Open, vendor-neutral observability for voice AI conversations using OpenTelemetry
Project description
voiceobs
Open, vendor-neutral observability for voice AI conversations.
The Problem
Voice AI applications are hard to debug. When a conversation goes wrong, you're left asking:
- Which turn caused the issue?
- How long did each turn take?
- Was it the user's input or the agent's response?
- How do I correlate this with my existing traces?
Traditional logging doesn't capture the temporal, turn-based nature of voice conversations. You need observability that understands voice interactions.
The Solution
voiceobs instruments voice AI conversations as OpenTelemetry spans, giving you:
- Turn-level visibility: See every user and agent turn as a span
- Stage-level latency: Track ASR, LLM, and TTS processing separately
- Failure detection: Automatically identify high latency, interruptions, and errors
- Conversation correlation: All turns in a conversation share a conversation ID
- CLI analysis tools: Analyze, compare, and report on trace data
- Zero config: Works out of the box with console output
30-Second Quickstart
pip install voiceobs
from voiceobs import ensure_tracing_initialized, voice_conversation, voice_turn
# Initialize tracing (uses ConsoleSpanExporter by default)

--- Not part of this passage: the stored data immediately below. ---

-- ==== Sys2Proof/Syntax.lean ====
section
/-! DEFINITION. The operations of hxtio-core as data: what arrives on the two interfaces (30_encoding.md R81, R83), and
one constructor of `Instr` for each row of spec/opcode_table.json, in the table's order. -/

namespace Sys2Proof

/-- One access of the host register bus, format `BUS` (30_encoding.md R81): `dir` is true for a write; `wdata` is
"present when dir = 1". -/
structure BusAccess where
  dir : Bool
  addr : BitVec 6
  wdata : Word
  deriving DecidableEq, Repr

/-- One beat of the stream port, format `BEAT` (30_encoding.md R83). -/
structure Beat where
  keep : Bool
  last : Bool
  data : Byte
  deriving DecidableEq, Repr

/-- The operations. `addr[1:0]` of a bus access (20_memory.md R64) and the data of a beat with `keep = 0`
(30_encoding.md R83) are ignored, so they are no operands. -/
inductive Instr where
  /- Bus writes (30_encoding.md R81): the operand is `wdata`. -/
  | wrId (wdata : Word)
  | wrCmd (wdata : Word)
  | wrStatus (wdata : Word)
  | wrConfig (wdata : Word)
  | wrCapLo (wdata : Word)
  | wrCapHi (wdata : Word)
  | wrFramesLo (wdata : Word)
  | wrFramesHi (wdata : Word)
  | wrFill (wdata : Word)
  | wrCoefSel (wdata : Word)
  | wrCoefLo (wdata : Word)
  | wrCoefHi (wdata : Word)
  | wrCoefStat (wdata : Word)
  | wrRdCtrl (wdata : Word)
  | wrRdLo (wdata : Word)
  | wrRdHi (wdata : Word)
  /- Bus reads (30_encoding.md R81). -/
  | rdId
  | rdCmd
  | rdStatus
  | rdConfig
  | rdCapLo
  | rdCapHi
  | rdFramesLo
  | rdFramesHi
  | rdFill
  | rdCoefSel
  | rdCoefLo
  | rdCoefHi
  | rdCoefStat
  | rdRdCtrl
  | rdRdLo
  | rdRdHi
  /- Command words, the `wdata` of a write to CMD (30_encoding.md R82); `cmdIllegal` carries the illegal word. -/
  | cmdNop
  | cmdInit
  | cmdStart
  | cmdIllegal (word : Word)
  /- Stream beats (30_encoding.md R83). -/
  | beatNull
  | beatByte (data : Byte)
  | beatByteLast (data : Byte)
  | beatEos
  /- Internal operations of the frame commit, with no encoding. `calib x p` is CALIB of sample `x` at spatial index
  `p` (41_calibration.md R138; a spatial index is a 13-bit integer below 6400, 40_reorderer.md R111). -/
  | reorder
  | calib (x : Sample) (p : BitVec 13)
  | ingestSpatial
  | ingestRawHist
  | applyCalibration
  | ingestCalHist
  | frameCommit
  deriving DecidableEq, Repr

end Sys2Proof
end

ensure_tracing_initialized()
# Instrument your conversation
with voice_conversation() as conv:
print(f"Conversation: {conv.conversation_id}")
with voice_turn("user"):
# Process user speech/transcription
pass
with voice_turn("agent"):
# Generate and speak agent response
pass
Output:
{
"name": "voice.turn",
"attributes": {
"voice.schema.version": "0.0.2",
"voice.conversation.id": "550e8400-e29b-41d4-a716-446655440000",
"voice.turn.id": "6ba7b810-9dad-11d1-80b4-00c04fd430c8",
"voice.turn.index": 0,
"voice.actor": "user"
}
}
What's New in v0.0.2
🎯 Decorator API
Reduce boilerplate with decorators:
from voiceobs import voice_conversation_decorator, voice_turn_decorator
@voice_conversation_decorator()
async def handle_call():
user_input = await get_user_input()
response = await generate_response(user_input)
return response
@voice_turn_decorator(actor="agent")
async def generate_response(text):
# This function is automatically wrapped in a voice turn span
return await llm.generate(text)
⚙️ Configuration System
Configure voiceobs with a YAML file:
voiceobs init # Generate voiceobs.yaml
# voiceobs.yaml
exporters:
jsonl:
enabled: true
path: ./traces.jsonl
console:
enabled: true
failures:
thresholds:
high_latency_ms: 3000
interruption_rate: 0.1
📊 CLI Analysis Tools
# Analyze latency and failures
voiceobs analyze --input traces.jsonl
# Compare runs and detect regressions
voiceobs compare --baseline baseline.jsonl --current current.jsonl
# Generate shareable reports
voiceobs report --input traces.jsonl --format html --output report.html
🔌 Framework Integrations
Out-of-box support for:
- LiveKit Agents - Auto-instrument LiveKit voice pipelines
- Vocode - Auto-instrument Vocode conversations
See examples/ for integration demos.
CLI Demo
See voiceobs in action without writing any code:
voiceobs demo
This simulates a 4-turn conversation and prints the spans to the console.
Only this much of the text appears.